Leek tartLeek tart
10½ oz. (300 g) flour
5½ oz. (150 g) butter
pinch of salt
14 oz. (400 g) Prima Donna leggero, grated
14 oz. (400 g) leek
¾ oz. (25 g) butter
3½ oz. (100 g) air-dried ham, e.g. parma ham
3½ oz. (100 g) crème fraîche
1 tbsp. oregano, chopped
salt, pepper, nutmeg
Preheat the oven at 200ºC. Knead the dough, wrap in ceramwrap and put into the fridge (to rest).
Cut the leek into rings, wash, dry well and then fry briefly in 15 grams of butter. Add salt and allow to cook down. Dice the ham and fry briefly in the remaining butter.

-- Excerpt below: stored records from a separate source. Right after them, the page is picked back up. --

/-- R120, R121: a press, from PRESS or from the button moving to PRESSED, is judged on the state when it is taken: in
ARMED it gives close with its own origin and removes the arm deadline; with the lapse marker set in OPEN, OPENING or
BREAK_WAIT it writes CLOSE_LATE; in every other case of the table it changes nothing. PRESS is answered as the table
says; a button that is PRESSED gives no further press until it is released. That a press also changes nothing in OPEN or
BREAK_WAIT with an empty list and no marker, a case the table of R121 has no row for, is the model's choice
(notes/assumptions/8.md). A write waits for the controller's earlier one, and an append for the journal (R159,
notes/assumptions/18.md). -/
def Obligations.PressIsJudged : Prop :=
  (∀ (s : State) (r : Request), s.isRunning = true → s.requestOf .a .press = some r →
    match s.nv.contactor with
    | .armed =>
      if s.blockBusy .supply .press = true then exec .press s = .next s
      else
      ∃ t, exec .press s = .next t ∧ s.commanded t .closing .aPort ∧
        t.nv = { s.nv with contactor := .closing, driveTarget := .closed, armDeadline := none } ∧
        .answer .a .ok [] ∈ t.newestFollow ∧ s.beganWrite t .supply ∧
        t.withStoreOf s = (s.takeRequest .a).leaveLine .press
    | .closed | .closing => exec .press s = .next ((s.answer .a .noAction []).leaveLine .press)
    | .welded | .stuckOpen => exec .press s = .next ((s.answer .a .fault []).leaveLine .press)
    | .opened | .opening | .breakWait =>
      if s.nv.lapseMarker = true then
        exec .press s =
          .next
            (if s.mayBegin .press .supply true = false then s.waits .press .supply
            else
              ((s.takeRequest .a).withWrite s.nv .supply .aPort [.closeLate] [.answer .a .lapsed []] none).leaveLine
                .press)
      else if s.nv.holds.isEmpty = false then exec .press s = .next ((s.answer .a .held []).leaveLine .press)
      else s.nv.contactor = .opening → exec .press s = .next ((s.answer .a .noAction []).leaveLine .press)) ∧
  (∀ s : State, s.isRunning = true → s.supply.buttonPressed = false →
    (let u := { s with supply := { s.supply with buttonPressed := true } }
    match s.nv.contactor with
    | .armed =>
      if s.blockBusy .supply .buttonPress = true then exec .buttonPress s = .next s
      else
      ∃ t, exec .buttonPress s = .next t ∧ s.commanded t .closing .button ∧
        t.nv = { s.nv with contactor := .closing, driveTarget := .closed, armDeadline := none } ∧
        s.beganWrite t .supply ∧ t.withStoreOf s = u.leaveLine .buttonPress
    | .closed | .closing | .welded | .stuckOpen => exec .buttonPress s = .next (u.leaveLine .buttonPress)
    | .opened | .opening | .breakWait =>
      exec .buttonPress s =
        .next
          (if s.nv.lapseMarker = false then u.leaveLine .buttonPress
          else if s.mayBegin .buttonPress .supply true = false then s.waits .buttonPress .supply
          else (u.withWrite s.nv .supply .button [.closeLate] [] none).leaveLine .buttonPress))) ∧
  (∀ s : State, s.isRunning = true → s.supply.buttonPressed = true →
    exec .buttonPress s = .next (s.leaveLine .buttonPress)) ∧
  ∀ s : State, s.isRunning = true →
    exec .buttonRelease s = .next { s with supply := { s.supply with buttonPressed := false } }

/-- R113: when the contactor state is CLOSED the hold list holds no FIRM hold, and when it is ARMED the list is empty,
in what the blocks hold, in what the store holds and in every write on its way: each step keeps it. -/
def Obligations.ClosedHoldsNoFirmHold : Prop :=
  ∀ s t : State, s.everyImage Nv.supplyLaw = true → step s = .next t → t.everyImage Nv.supplyLaw = true

/-- R101, R104, R119, R145: the list holds a CREDIT hold exactly while the account is exhausted, a TAMPER hold exactly
while some ENFORCE kind is ACTIVE or LATCHED, and while the lapse marker is set a FIRM REMOTE hold with no origin port;
in every stored state: each step keeps it. -/
def Obligations.HoldsFollowTheirConditions : Prop :=
  ∀ s t : State, step s = .next t →
    (s.everyImage Nv.creditLaw = true → t.everyImage Nv.creditLaw = true) ∧
    (s.everyImage Nv.tamperLaw = true → t.everyImage Nv.tamperLaw = true) ∧
    (s.everyImage Nv.lapseLaw = true → t.everyImage Nv.lapseLaw = true)
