/-! ## Chapter 6 -/

/-- A drive in progress at the end of its settle time. -/
def driveState (direction : Position) (retries : Nat) : State :=
  let s := contactorIs (holdsAre State.reset noHolds) direction.driving
  { s with
    driver :=
      { s.driver with
        drive :=
          some
            { direction := direction, cause := .command, origin := .device, retryCount := retries, stage := .settle
              pulseMs := 60, settleMs := 300 } } }

theorem witness_AttemptsRunToTheirEnd :
    (driveState .closed 1).isRunning = true
      ∧ ((driveState .closed 1).driver.drive.map (·.stage)) = some .settle
      ∧ (exec .drivePulseEnd (driveState .opened 0)) = .next (after (exec .drivePulseEnd (driveState .opened 0)))
      ∧ (after (exec .buttonPress (released (armedState 5)))).cdc = true
      ∧ (starting (driveState .opened 0)).isRunning = false
      ∧ (after (exec .buttonPress (released (armedState 5)))).isRunning = true :=
  ⟨by decide, by decide, rfl, by decide, by decide, by decide⟩

/-- R127: two phases of three disagree with a close; R128: STUCK_OPEN after the second attempt. -/
theorem test_settle_end :
    (after (exec (.driveSettleEnd ⟨true, true, true⟩) (driveState .closed 1))).nv.contactor = .closed
      ∧ (after (exec (.driveSettleEnd ⟨true, true, false⟩) (driveState .closed 1))).nv.contactor = .stuckOpen
      ∧ ((after (exec (.driveSettleEnd ⟨true, true, false⟩) (driveState .closed 0))).driver.drive.map (·.retryCount))
        = some 1 := by decide

/-- R126: the output is released. -/
theorem test_pulse_end :
    (after (exec .drivePulseEnd (after (exec .buttonPress (released (armedState 5)))))).cdc = false := by decide

/-- WELDED with CONTACTOR_RETRY at the L-port. -/
def weldedState : State := asks (contactorIs State.reset .welded) .l .contactorRetry []

/-- OPEN with "pulses while open" handed. -/
def openPulsed : State := { State.reset with driver := { State.reset.driver with pulsesHanded := true } }

theorem witness_RetryAndEvidenceOfPulses :
    weldedState.isRunning = true ∧ (weldedState.requestOf .l .contactorRetry).isSome = true
      ∧ ((asks (opened State.reset 300 5) .a .contactorRetry []).requestOf .a .contactorRetry).isSome = true
      ∧ (opened State.reset 300 5).nv.window ≠ none ∧ openPulsed.driver.pulsesHanded = true
      ∧ ((asks State.reset .a .contactorRetry []).requestOf .a .contactorRetry).isSome = true
      ∧ State.reset.nv.window = none := by decide

/-- R133, R131, R134. -/
theorem test_retry_pulses_and_voltage :
    (after (exec (.contactorRetry .l) weldedState)).nv.contactor = .opening
      ∧ (after (exec .pulsesWhileOpen openPulsed)).nv.contactor = .welded
      ∧ (after (exec (.voltageWatchExpiry ⟨false, true, false⟩) State.reset)).driver.voltageInput = true := by decide

/-! ## Chapter 7 -/

/-- A kind ACTIVE since 40, its input still active, with the clock at 100. -/
def tamperState (k : TamperKind) (state : TamperState) : State :=
  (clockAt (holding State.reset (fun v =>
    { v with tampers := v.tampers.set k { state := state, count := 65535, detected := some 40 } })) 100).setLevel k
      (state == .active)

theorem witness_TamperIsDetectedAndLatched :
    (tamperState .mainCover .latched).tamper.levels.get .mainCover = false
      ∧ (tamperState .mainCover .latched).inputMayBe .mainCover true = true
      ∧ ((tamperState .mainCover .latched).nv.tampers.get .mainCover).state ≠ .active
      ∧ (tamperState .magnetic .active).tamper.levels.get .magnetic = true
      ∧ (tamperState .magnetic .active).inputMayBe .magnetic false = true
      ∧ ((tamperState .magnetic .active).nv.tampers.get .magnetic).detected = some 40
      ∧ 40 ≤ (tamperState .magnetic .active).clock
      ∧ ((tamperState .magnetic .active).setLevel .magnetic false).tamper.levels.get .magnetic = false
      ∧ (tamperState .magnetic .active).mayBegin (.tamperInputInactive .magnetic) .tamper true = true
      ∧ (tamperState .mainCover .latched).mayBegin (.tamperInputActive .mainCover) .tamper true = true
      ∧ ((tamperState .mainCover .latched).passLevel .mainCover true).tamperTakes (.input .mainCover true) = true
      ∧ ((tamperState .magnetic .active).passLevel .magnetic false).tamperTakes (.input .magnetic false) = true
      ∧ ((tamperEvent (tamperState .magnetic .active) .clockSet).passLevel .magnetic false).tamperTakes
        (.input .magnetic false) = false := by decide

/-- R141: an ENFORCE kind places the TAMPER hold; R139: the count stops at 65,535. -/
theorem test_tamper_active :
    (after (exec (.tamperInputActive .mainCover) State.reset)).nv.holds.tamper = true
      ∧ (after (exec (.tamperInputActive .mainCover) (tamperState .mainCover .latched))).nv.tampers.mainCover
        = { state := .active, count := 65535, detected := some 100 } := by decide

/-- R142; R140: a second passage waits until the write of the first is stored. -/
theorem test_tamper_inactive :
    (after (exec (.tamperInputInactive .magnetic) (tamperState .magnetic .active))).nv.tampers.magnetic.state
      = .latched
      ∧ (let first := after (exec (.tamperInputActive .mainCover) (tamperState .magnetic .active))
        let waits := after (exec (.tamperInputInactive .magnetic) first)
        waits.nv.tampers.magnetic.state = .active ∧ waits.tamper.arrivals = [.input .magnetic false]
          ∧ (after (exec (.tamperInputInactive .magnetic) (after (exec .writeStored waits)))).nv.tampers.magnetic.state
            = .latched) := by decide

/-- R140: an opening and a closing of the cover that both wait are taken one after the other, and no third passage with
them. -/
theorem test_both_passages_wait :
    let run : State → Instr → State := fun s c => after (exec c s)
    let first := run (tamperState .magnetic .active) (.tamperInputInactive .magnetic)
    let both := run (run first (.tamperInputActive .mainCover)) (.tamperInputInactive .mainCover)
    let taken := run (run (run both .writeStored) (.tamperInputActive .mainCover)) .writeStored
    let closed := run taken (.tamperInputInactive .mainCover)
    both.tamper.arrivals = [.input .mainCover true, .input .mainCover false]
      ∧ closed.tamper.arrivals = [] ∧ closed.nv.tampers.mainCover.state = .latched
      ∧ closed.nv.tampers.mainCover.count = 1 := by decide

/-- CLEAR_TAMPER of a number at the L-port, waiting at the monitor. -/
def clearState (s : State) (n : Nat) : State := asksTamper s .l .clearTamper (toBytes 1 n)

theorem witness_TamperIsCleared :
    ((clearState (tamperState .magnetic .latched) 5).tamperRequest .l .clearTamper).isSome = true
      ∧ ((clearState (tamperState .magnetic .latched) 6).tamperRequest .l .clearTamper).isSome = true
      ∧ (clearState (tamperState .magnetic .latched) 5).isRunning = true
      ∧ ((freeIs (applies (tamperState .magnetic .latched) 5 0 0) 7).tamperApplication 5).isSome = true
      ∧ 7 ≤ (freeIs (applies (tamperState .magnetic .latched) 5 0 0) 7).nv.journal.free
      ∧ (freeIs (applies (tamperState .magnetic .latched) 5 0 0) 7).mayBegin .tamperClear .tamper true = true
      ∧ ((asksTamper State.reset .a .readTamper []).tamperRequest .a .readTamper).isSome = true := by decide

/-- R147, R82: 0 names every kind, 3 the third; R148. -/
theorem test_clear_tamper :
    (after (exec (.clearTamper .l) (clearState (tamperState .magnetic .latched) 3))).nv.tampers.magnetic.state = .quiet
      ∧ (after (exec (.clearTamper .l) (clearState (tamperState .magnetic .active) 0))).writes = []
      ∧ (after (exec .tamperClear (applies (tamperState .magnetic .latched) 5 0 0))).nv.tampers.magnetic.state
        = .quiet
      ∧ ((after (exec (.readTamper .a) (asksTamper State.reset .a .readTamper []))).ports.a.response.map (·.payload.length))
        = some 55 := by decide

/-- CLOSE_SERVICE at the A-port with the window open. -/
def closeState : State := asksTamper (opened State.reset 300 5) .a .closeService []

/-- CLOSE_SERVICE at the L-port with the window closed. -/
def closedState : State := asksTamper State.reset .l .closeService []

theorem witness_ServiceWindowOpensAndCloses :
    ((freeIs (applies State.reset 4 0 48) 3).tamperApplication 4).isSome = true
      ∧ 3 ≤ (freeIs (applies State.reset 4 0 48) 3).nv.journal.free
      ∧ (freeIs (applies State.reset 4 0 48) 3).mayBegin .service .tamper true = true
      ∧ (clockAt (opened State.reset 300 5) 300).nv.window = some { closing := 300, minutes := 5 }
      ∧ 300 ≤ (clockAt (opened State.reset 300 5) 300).clock
      ∧ ((clockAt (opened State.reset 300 5) 300).arriveTamper .windowExpiry).tamperTakes .windowExpiry = true
      ∧ (tamperEvent (clockAt (opened State.reset 300 5) 300) .clockSet).tamperTakes .clockSet = true
      ∧ (closeState.tamperRequest .a .closeService).isSome = true ∧ closeState.isRunning = true
      ∧ (tamperEvent (clockAt (opened State.reset 300 5) 299) .windowExpiry).tamperTakes .windowExpiry = true
      ∧ (tamperEvent (clockAt (opened State.reset 300 5) 300) .clockSet).tamperTakes .windowExpiry = false
      ∧ (closedState.tamperRequest .l .closeService).isSome = true ∧ closedState.nv.window = none := by decide

/-- R149, R151, R152: 48 units of 5 minutes; an expiry at 300 and none at 299. -/
theorem test_service :
    (after (exec .service (applies State.reset 4 0 48))).nv.window = some { closing := 14400, minutes := 240 }
      ∧ (after (exec .serviceWindowExpiry (clockAt (opened State.reset 300 5) 300))).nv.window = none
      ∧ (after (exec .serviceWindowExpiry (clockAt (opened State.reset 300 5) 299))).nv.window
        = some { closing := 300, minutes := 5 }
      ∧ (after (exec (.closeService .a) closeState)).nv.window = none
      ∧ ((after (exec (.closeService .l) closedState)).ports.l.response.map (·.status)) = some Status.wrongGroup.byte := by
  decide +kernel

Roll out the dough and lay in the springform baking tray. Press the dough well into the edges and cut off the excess. Bake for approx. 10 minutes in a pre-heated oven at 200ºC. Then spread the leek on the pre-baked base, then the ham on top.
Mix the eggs with the crème fraîche, oregano, pepper, nutmeg and grated Prima Donna leggero and spread over the tart.
Bake at 200ºC for approx. 35 minutes. Please note: cover with baking paper after 20 minutes.